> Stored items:

----

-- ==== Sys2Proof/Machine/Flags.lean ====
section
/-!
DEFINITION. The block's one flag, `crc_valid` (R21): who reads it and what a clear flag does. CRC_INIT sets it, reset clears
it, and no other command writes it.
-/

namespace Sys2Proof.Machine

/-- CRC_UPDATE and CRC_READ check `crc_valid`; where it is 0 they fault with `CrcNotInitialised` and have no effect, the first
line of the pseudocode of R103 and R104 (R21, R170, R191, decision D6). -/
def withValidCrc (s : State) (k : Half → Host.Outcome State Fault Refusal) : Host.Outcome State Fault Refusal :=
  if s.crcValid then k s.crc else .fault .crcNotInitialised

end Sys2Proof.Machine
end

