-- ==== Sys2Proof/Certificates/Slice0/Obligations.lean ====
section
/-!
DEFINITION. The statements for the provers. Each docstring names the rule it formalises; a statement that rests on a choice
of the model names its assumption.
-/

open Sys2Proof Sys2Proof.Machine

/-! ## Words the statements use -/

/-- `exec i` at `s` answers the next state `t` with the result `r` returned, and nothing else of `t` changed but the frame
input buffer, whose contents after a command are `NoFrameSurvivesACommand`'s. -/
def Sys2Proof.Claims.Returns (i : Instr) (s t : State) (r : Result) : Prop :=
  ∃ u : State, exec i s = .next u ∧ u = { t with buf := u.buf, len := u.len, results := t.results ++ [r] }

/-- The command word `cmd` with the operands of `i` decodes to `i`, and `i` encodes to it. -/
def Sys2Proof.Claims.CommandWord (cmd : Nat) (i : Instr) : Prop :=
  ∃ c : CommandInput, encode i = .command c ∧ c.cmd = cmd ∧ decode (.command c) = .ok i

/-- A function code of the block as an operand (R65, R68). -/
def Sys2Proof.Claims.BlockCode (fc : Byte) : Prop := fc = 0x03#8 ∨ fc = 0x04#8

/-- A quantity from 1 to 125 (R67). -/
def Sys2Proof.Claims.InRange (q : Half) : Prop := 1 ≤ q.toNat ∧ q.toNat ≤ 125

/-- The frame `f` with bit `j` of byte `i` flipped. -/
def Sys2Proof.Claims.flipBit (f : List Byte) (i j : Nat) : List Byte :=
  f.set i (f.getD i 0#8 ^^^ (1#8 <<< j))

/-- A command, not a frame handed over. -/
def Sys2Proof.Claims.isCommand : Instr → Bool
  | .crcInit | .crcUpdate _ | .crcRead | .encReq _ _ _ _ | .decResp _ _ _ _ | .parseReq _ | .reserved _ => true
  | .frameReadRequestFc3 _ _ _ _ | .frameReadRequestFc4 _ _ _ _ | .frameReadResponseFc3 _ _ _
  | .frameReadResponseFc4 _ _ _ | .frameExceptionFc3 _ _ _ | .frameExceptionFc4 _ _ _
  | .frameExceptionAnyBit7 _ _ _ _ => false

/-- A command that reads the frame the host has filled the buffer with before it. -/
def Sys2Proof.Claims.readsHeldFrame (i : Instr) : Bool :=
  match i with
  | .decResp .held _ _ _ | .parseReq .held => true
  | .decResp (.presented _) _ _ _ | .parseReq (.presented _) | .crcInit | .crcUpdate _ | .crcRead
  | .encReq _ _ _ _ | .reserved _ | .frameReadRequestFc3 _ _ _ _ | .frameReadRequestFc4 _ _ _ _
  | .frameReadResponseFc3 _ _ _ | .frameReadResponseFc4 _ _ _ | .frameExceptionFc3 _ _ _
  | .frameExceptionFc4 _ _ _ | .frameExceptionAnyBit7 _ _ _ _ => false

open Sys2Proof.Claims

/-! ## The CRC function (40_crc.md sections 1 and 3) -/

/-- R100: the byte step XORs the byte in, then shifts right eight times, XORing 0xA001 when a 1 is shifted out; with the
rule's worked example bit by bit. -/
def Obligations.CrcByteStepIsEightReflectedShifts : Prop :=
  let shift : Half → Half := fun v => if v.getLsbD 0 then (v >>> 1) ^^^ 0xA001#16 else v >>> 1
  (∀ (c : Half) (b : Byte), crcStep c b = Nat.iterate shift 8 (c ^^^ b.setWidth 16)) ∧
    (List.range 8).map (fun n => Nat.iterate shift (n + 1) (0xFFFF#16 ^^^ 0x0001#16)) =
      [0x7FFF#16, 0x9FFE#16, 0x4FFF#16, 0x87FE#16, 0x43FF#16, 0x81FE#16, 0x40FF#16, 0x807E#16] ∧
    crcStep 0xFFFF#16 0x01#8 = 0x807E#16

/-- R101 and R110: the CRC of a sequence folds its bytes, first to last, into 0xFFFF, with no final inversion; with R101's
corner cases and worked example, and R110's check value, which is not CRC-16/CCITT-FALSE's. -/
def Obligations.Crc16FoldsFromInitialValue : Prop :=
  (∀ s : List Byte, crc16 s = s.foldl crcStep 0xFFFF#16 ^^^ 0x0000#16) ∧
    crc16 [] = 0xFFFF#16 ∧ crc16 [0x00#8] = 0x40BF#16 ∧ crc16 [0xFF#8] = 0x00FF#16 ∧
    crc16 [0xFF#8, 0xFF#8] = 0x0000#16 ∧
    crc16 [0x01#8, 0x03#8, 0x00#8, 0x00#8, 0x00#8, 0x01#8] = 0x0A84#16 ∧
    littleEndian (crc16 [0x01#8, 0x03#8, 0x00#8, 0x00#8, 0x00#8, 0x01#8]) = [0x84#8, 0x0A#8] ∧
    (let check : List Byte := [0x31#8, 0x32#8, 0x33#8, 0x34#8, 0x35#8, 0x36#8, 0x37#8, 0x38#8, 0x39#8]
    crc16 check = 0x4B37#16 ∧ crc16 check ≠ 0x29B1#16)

----

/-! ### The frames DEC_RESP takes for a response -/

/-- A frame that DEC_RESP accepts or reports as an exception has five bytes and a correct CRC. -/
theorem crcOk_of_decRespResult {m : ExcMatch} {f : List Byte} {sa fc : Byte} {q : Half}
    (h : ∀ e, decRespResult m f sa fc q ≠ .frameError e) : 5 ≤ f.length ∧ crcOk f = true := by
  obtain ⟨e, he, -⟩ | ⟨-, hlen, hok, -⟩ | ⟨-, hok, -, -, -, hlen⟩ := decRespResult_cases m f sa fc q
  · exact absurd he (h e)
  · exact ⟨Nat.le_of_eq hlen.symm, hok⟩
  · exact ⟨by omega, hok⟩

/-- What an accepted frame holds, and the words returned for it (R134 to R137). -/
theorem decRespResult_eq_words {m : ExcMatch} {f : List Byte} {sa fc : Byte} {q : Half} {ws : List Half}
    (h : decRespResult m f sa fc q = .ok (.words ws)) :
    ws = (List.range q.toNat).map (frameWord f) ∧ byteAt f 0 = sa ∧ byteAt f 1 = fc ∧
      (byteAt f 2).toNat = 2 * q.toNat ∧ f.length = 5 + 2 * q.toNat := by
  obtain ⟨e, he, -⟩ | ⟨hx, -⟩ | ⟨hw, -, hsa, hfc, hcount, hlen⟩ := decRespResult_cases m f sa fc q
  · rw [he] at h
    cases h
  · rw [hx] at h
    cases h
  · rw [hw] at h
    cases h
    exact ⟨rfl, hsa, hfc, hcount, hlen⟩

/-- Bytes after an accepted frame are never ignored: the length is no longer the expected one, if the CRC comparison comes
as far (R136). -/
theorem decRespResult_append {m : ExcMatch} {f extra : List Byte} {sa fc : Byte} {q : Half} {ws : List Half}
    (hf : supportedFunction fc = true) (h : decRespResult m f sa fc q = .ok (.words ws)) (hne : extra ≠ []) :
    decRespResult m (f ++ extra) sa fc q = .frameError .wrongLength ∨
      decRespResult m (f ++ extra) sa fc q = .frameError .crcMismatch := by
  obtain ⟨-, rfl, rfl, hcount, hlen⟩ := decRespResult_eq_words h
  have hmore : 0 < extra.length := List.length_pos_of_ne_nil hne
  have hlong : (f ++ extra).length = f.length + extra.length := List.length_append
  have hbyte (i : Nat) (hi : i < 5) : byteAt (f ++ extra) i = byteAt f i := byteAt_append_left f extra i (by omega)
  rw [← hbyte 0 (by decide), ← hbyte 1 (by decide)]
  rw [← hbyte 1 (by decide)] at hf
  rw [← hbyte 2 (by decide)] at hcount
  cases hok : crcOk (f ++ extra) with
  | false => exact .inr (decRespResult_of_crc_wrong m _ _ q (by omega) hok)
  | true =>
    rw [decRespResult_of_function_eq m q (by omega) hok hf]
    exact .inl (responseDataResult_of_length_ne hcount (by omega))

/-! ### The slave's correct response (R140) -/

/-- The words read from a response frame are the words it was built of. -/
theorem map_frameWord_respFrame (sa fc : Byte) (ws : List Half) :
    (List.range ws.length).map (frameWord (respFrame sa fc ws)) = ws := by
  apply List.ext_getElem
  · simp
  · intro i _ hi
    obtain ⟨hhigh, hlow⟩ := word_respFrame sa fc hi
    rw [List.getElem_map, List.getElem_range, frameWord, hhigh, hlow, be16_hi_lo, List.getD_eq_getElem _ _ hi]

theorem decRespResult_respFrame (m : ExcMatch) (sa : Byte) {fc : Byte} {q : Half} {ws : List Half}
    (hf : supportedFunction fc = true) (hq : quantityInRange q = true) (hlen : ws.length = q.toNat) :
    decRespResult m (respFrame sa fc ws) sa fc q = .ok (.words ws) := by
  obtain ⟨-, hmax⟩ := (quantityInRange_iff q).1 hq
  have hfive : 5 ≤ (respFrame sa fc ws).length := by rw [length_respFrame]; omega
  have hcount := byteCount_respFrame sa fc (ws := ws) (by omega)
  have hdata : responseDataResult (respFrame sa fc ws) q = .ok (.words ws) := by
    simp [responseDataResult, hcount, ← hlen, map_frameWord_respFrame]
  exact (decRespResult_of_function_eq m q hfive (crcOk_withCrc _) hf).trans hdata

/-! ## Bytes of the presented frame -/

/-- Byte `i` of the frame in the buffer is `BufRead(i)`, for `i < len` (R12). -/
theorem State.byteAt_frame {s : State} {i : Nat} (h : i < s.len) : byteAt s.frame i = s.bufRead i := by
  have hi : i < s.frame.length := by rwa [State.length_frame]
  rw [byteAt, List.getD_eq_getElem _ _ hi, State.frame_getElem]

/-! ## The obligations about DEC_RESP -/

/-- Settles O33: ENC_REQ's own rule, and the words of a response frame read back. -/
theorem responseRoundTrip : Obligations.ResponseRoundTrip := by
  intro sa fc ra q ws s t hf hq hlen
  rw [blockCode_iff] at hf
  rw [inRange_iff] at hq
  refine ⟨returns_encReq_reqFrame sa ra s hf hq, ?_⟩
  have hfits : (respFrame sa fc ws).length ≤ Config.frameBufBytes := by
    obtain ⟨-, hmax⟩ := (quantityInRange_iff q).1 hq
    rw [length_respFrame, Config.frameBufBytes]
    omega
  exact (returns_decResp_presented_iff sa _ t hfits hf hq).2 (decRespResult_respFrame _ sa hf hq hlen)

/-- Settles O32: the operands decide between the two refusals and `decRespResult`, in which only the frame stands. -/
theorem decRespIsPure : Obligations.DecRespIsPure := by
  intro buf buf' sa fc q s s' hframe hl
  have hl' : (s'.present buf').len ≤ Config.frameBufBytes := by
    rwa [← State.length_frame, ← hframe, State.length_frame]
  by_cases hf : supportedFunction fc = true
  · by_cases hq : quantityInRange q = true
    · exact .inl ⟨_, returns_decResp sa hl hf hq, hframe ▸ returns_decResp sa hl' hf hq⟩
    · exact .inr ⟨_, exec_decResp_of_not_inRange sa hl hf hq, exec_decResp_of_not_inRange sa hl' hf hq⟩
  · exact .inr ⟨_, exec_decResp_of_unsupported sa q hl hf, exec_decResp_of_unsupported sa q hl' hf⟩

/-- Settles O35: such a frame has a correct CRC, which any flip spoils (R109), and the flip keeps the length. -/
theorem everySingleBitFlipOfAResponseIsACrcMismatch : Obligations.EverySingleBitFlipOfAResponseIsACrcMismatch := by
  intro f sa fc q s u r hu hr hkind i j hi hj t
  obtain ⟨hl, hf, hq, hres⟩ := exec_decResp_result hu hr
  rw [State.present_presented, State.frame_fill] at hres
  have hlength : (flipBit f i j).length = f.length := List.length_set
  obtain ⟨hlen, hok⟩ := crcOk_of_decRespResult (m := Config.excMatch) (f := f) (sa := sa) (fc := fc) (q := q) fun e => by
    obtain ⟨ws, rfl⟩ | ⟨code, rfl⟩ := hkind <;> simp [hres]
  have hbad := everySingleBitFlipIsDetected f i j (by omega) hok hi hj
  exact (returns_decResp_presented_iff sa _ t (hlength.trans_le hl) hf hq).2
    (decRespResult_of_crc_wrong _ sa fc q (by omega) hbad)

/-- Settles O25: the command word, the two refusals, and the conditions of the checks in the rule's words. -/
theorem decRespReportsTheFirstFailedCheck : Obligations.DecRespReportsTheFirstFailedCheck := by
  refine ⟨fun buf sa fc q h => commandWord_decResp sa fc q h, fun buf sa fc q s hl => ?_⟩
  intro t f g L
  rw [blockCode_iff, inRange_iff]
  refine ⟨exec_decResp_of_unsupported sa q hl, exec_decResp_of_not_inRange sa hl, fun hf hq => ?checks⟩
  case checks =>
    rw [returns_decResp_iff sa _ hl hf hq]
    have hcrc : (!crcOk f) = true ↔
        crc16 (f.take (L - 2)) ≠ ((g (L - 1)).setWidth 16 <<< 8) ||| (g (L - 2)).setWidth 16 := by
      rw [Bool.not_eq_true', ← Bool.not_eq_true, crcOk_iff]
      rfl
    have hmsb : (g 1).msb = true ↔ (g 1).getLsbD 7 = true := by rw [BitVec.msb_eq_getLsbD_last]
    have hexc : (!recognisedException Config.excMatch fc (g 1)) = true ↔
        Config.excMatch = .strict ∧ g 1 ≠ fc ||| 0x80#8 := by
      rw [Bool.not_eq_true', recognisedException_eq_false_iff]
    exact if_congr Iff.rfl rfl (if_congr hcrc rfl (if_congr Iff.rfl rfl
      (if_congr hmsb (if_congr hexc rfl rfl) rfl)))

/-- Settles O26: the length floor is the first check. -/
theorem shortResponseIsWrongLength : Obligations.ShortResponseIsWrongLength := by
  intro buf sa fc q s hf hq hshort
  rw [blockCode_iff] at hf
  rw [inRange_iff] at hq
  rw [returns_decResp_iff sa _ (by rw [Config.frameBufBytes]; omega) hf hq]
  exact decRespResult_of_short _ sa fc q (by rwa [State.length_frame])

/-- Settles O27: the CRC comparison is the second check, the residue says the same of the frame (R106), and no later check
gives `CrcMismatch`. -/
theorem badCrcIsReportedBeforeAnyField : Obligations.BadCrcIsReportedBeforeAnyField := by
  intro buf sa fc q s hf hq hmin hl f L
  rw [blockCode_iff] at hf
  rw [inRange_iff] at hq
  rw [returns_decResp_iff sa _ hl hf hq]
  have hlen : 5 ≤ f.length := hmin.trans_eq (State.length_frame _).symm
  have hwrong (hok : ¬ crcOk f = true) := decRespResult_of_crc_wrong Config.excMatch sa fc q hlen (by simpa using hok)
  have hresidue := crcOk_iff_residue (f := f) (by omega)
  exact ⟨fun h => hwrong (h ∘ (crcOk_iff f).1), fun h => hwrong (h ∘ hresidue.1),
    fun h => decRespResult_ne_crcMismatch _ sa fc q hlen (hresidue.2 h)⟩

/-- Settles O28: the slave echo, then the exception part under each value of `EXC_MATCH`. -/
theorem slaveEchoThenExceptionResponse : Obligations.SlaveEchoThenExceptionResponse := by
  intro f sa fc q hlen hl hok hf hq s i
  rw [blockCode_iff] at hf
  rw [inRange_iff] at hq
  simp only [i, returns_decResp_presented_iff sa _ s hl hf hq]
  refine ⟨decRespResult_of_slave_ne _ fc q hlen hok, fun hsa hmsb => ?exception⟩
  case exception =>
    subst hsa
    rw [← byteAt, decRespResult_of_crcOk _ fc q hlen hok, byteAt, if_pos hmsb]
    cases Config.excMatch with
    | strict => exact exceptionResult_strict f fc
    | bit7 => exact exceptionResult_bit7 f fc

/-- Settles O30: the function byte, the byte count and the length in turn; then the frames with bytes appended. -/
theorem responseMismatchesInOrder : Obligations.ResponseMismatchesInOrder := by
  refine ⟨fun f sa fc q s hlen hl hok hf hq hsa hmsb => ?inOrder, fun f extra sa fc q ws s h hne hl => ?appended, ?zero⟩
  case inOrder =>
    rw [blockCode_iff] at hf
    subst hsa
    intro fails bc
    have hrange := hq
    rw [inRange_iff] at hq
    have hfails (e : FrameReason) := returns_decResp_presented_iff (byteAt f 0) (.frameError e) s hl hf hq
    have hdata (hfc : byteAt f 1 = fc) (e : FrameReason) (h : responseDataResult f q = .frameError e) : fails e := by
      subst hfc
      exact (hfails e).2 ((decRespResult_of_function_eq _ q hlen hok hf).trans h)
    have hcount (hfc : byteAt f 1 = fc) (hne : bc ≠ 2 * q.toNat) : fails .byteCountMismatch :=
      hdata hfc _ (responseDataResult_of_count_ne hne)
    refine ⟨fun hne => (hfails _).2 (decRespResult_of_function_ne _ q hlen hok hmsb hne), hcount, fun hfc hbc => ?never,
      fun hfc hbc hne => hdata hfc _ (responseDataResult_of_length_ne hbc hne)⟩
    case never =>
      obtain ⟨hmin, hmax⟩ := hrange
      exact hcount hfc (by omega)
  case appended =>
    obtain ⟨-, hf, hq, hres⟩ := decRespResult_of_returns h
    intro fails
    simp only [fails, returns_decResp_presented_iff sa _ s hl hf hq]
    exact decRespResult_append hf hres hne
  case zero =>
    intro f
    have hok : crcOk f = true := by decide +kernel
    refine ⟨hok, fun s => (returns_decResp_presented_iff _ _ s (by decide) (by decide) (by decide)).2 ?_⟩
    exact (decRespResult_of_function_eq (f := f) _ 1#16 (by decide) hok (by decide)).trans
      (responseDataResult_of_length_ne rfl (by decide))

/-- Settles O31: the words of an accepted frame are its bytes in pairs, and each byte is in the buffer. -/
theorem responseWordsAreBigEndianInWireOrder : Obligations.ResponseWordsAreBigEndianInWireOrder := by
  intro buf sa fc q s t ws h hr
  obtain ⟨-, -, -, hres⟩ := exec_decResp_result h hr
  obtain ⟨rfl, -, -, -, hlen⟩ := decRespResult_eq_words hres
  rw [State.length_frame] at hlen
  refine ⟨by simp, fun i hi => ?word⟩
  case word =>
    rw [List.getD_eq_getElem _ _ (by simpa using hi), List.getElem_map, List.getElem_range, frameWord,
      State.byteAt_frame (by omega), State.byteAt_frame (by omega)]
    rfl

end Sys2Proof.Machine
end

----

> WORK ORDER:
The lines above that include "FrameReason" should each be listed.

> TASK RESPONSE:
    have hfails (e : FrameReason) := returns_decResp_presented_iff (byteAt f 0) (.frameError e) s hl hf hq
    have hdata (hfc : byteAt f 1 = fc) (e : FrameReason) (h : responseDataResult f q = .frameError e) : fails e := by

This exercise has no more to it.